### Provided records
/-- PLVL_RD (R347). -/
def execPlvlRd (d : BitVec 6) (s : State) : Out :=
  let c := s.clu s.cluNo
  .next (s.setU d (BitVec.ofNat 32 (c.cur % 16 + c.tgt % 16 * 16 + s.grant s.cluNo s.gang.alm * 256
    + (if c.chg.isSome then 4096 else 0) + (if c.stretched then 8192 else 0))))

/-- TIME (R341, R347). -/
def execTime (d : BitVec 6) (s : State) : Out := .next (s.setUU d s.now)

/-- CYC (R341, R347). -/
def execCyc (d : BitVec 6) (s : State) : Out := .next (s.setUU d (s.core s.coreNo).cyc)

/-- DLINE (R347). -/
def execDline (d a : BitVec 6) (s : State) : Out :=
  .next (s.setUU d (BitVec.ofNat 64 (min (s.now.toNat + (s.uu a).toNat) (2 ^ 64 - 1))))

/-- Counter `k` of core `c` (R342): STRCYC and STREV are the cluster's. -/
def State.counter (s : State) (c k : Nat) : BitVec 64 :=
  match k with
  | 7 => (s.clu (clusterOf c)).strcyc
  | 8 => (s.clu (clusterOf c)).strev
  | _ => smGet 0 (s.core c).cnt k

/-- CNT_RD (R342, R347). -/
def execCntRd (d a : BitVec 6) (s : State) : Out :=
  let k := (s.u a).toNat
  .next (s.setUU d (if 10 < k then 0xFFFFFFFFFFFFFFFF else s.counter s.coreNo k))

/-! ### Level changes (R334, R337) -/

/-- Converter ratio of a level (01_machine R13). -/
def ratioOf (l : Nat) : Nat := l / 3

/-- A cluster can start a change toward its target (R334, R337). -/
def State.canChange (s : State) (cl : Nat) : Bool :=
  let c := s.clu cl
  s.powered (cl / 4) && c.chg.isNone && c.cur != c.tgt && (decide (c.tgt < c.cur) || !c.isCalm)

/-- LEVEL_CHANGE_START (R334). -/
def execLevelChangeStart (cl : Nat) (s : State) : Out :=
  let c := s.clu cl
  .next (if !s.canChange cl then s
    else
      let lower := decide (ratioOf c.tgt < ratioOf c.cur)
      let ticks : BitVec 64 := if ratioOf c.tgt = ratioOf c.cur then 2000 else 20000
      s.setClu cl { c with cur := if lower then c.tgt else c.cur, chg := some { goal := c.tgt, ends := s.now + ticks, early := lower } })

/-- LEVEL_CHANGE_COMPLETE (R334). -/
def execLevelChangeComplete (cl : Nat) (s : State) : Out :=
  let c := s.clu cl
  .next (match c.chg with
    | some g => if g.ends ≤ s.now then s.setClu cl { c with cur := g.goal, chg := none } else s
    | none => s)

/-! ### Stretches (R335 to R338) -/

/-- A stretch of `n` cycles whose first is the `lead`th after the present cycle; one that runs or is to begin is prolonged, so that it ends no earlier
(R335, R338). STREV counts it as it begins (`Cluster.advance`). -/
def Cluster.stretch (c : Cluster) (n lead : Nat) : Cluster :=
  match c.str with
  | some x => { c with str := some { x with need := min 4096 (max x.need (x.len + lead + n - x.lead)) } }
  | none => { c with str := some { lead := lead, need := min 4096 n } }

/-- Adds to a counter of a core. -/
def Core.count (x : Core) (k : Nat) (n : Nat) : Core := { x with cnt := smPut 0 x.cnt k (smGet 0 x.cnt k + BitVec.ofNat 64 n) }

/-- The tracks of a core that warps are bound to. -/
def State.boundTracks (s : State) (c : Nat) : List Nat := ((s.coreWarps c).map Warp.track).eraseDups

/-- A free number up to a bound, for a counter of a core in the present step. -/
def State.drawn (s : State) (c k bound : Nat) : Nat := (Config.counts s.sys.seq c k).toNat % (bound + 1)

/-- The end of a stretch begins a calm window (R337). -/
def State.endStretch (s : State) (cl : Nat) : State := s.setClu cl { s.clu cl with str := none, calm := some (s.now + 10000) }

/-- Begins or prolongs a stretch of a powered cluster; one that has reached its length ends first, and is not prolonged (R335). -/
def State.stretch (s : State) (cl n lead : Nat) : State :=
  if cl < 12 && s.powered (cl / 4) then
    let s := if (s.clu cl).ended then s.endStretch cl else s
    s.setClu cl ((s.clu cl).stretch n lead)
  else s

/-- DROOP_DETECT (R335, R336): stretched from the second cycle after the detection. -/
def execDroopDetect (cl : Nat) (s : State) : Out := .next (s.stretch cl (16 + (Config.droop s.sys.seq).toNat % 4081) 2)

/-- DROOPTST_WRITE (R338): stretched from the fourth cycle after the sys.wr, before which no time passes (`State.advance`). -/
def execDrooptstWrite (cl n : Nat) (s : State) : Out := .next (if 16 ≤ n && n ≤ 4096 then s.stretch cl n 4 else s)

/-- STRETCH_END (R335): no time passes between the end of the last stretched cycle and this event (`State.stepTicks`). -/
def execStretchEnd (cl : Nat) (s : State) : Out :=
  .next (match (s.clu cl).str with
    | some x => if (s.clu cl).ended && x.len < 4096 then s.endStretch cl else s
    | none => s)

/-- STRETCH_LIMIT (R335). -/
def execStretchLimit (cl : Nat) (s : State) : Out :=
  .next (match (s.clu cl).str with
    | some x => if 4096 ≤ x.len then s.endStretch cl else s
    | none => s)

/-- CALM_WINDOW_END (R334, R337). -/
def execCalmWindowEnd (cl : Nat) (s : State) : Out :=
  .next (match (s.clu cl).calm with
    | some t => if t ≤ s.now then (s.setClu cl { s.clu cl with calm := none }).retarget cl else s
    | none => s)

/-! ### Periods (03_tasks R83, R84; R333, R348; 16_stack R360) -/

/-- Deferred writes of ALM, ALMLVL and PKGCAP take effect, and targets are computed again (R83, R333). -/
def State.takeWrites (s : State) : State :=
  (s.setPkg { s.pkg with alm := s.pkg.almN, lvl := s.pkg.lvlN, pkgcap := s.pkg.pkgcapN.getD s.pkg.pkgcap, pkgcapN := none }).retargetAll

/-- A period starts at a time (R83); `carries` says whether it carries a switch of the memory clock (16_stack R360). -/
def State.startPeriod (s : State) (t : BitVec 64) (carries : Bool) : State :=
  let cores := (s.cores.map fun c => (c.1, { c.2 with used := [], pcyc := 0 })).filter fun c => c.2 != {}
  let s : State := { s with cores := cores, pkg := { s.pkg with pstart := t, periods := s.pkg.periods + 1 } }
  let s := s.setSys { s.sys with mclkUsed := [], mclkEnd := if carries && s.sys.mclk && s.sys.mclkEnd.isNone then some (s.now + 120000) else s.sys.mclkEnd }
  s.takeWrites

### What the task asks
Review the entries above and return every line where "Config" appears.

### Task result
def State.drawn (s : State) (c k bound : Nat) : Nat := (Config.counts s.sys.seq c k).toNat % (bound + 1)
def execDroopDetect (cl : Nat) (s : State) : Out := .next (s.stretch cl (16 + (Config.droop s.sys.seq).toNat % 4081) 2)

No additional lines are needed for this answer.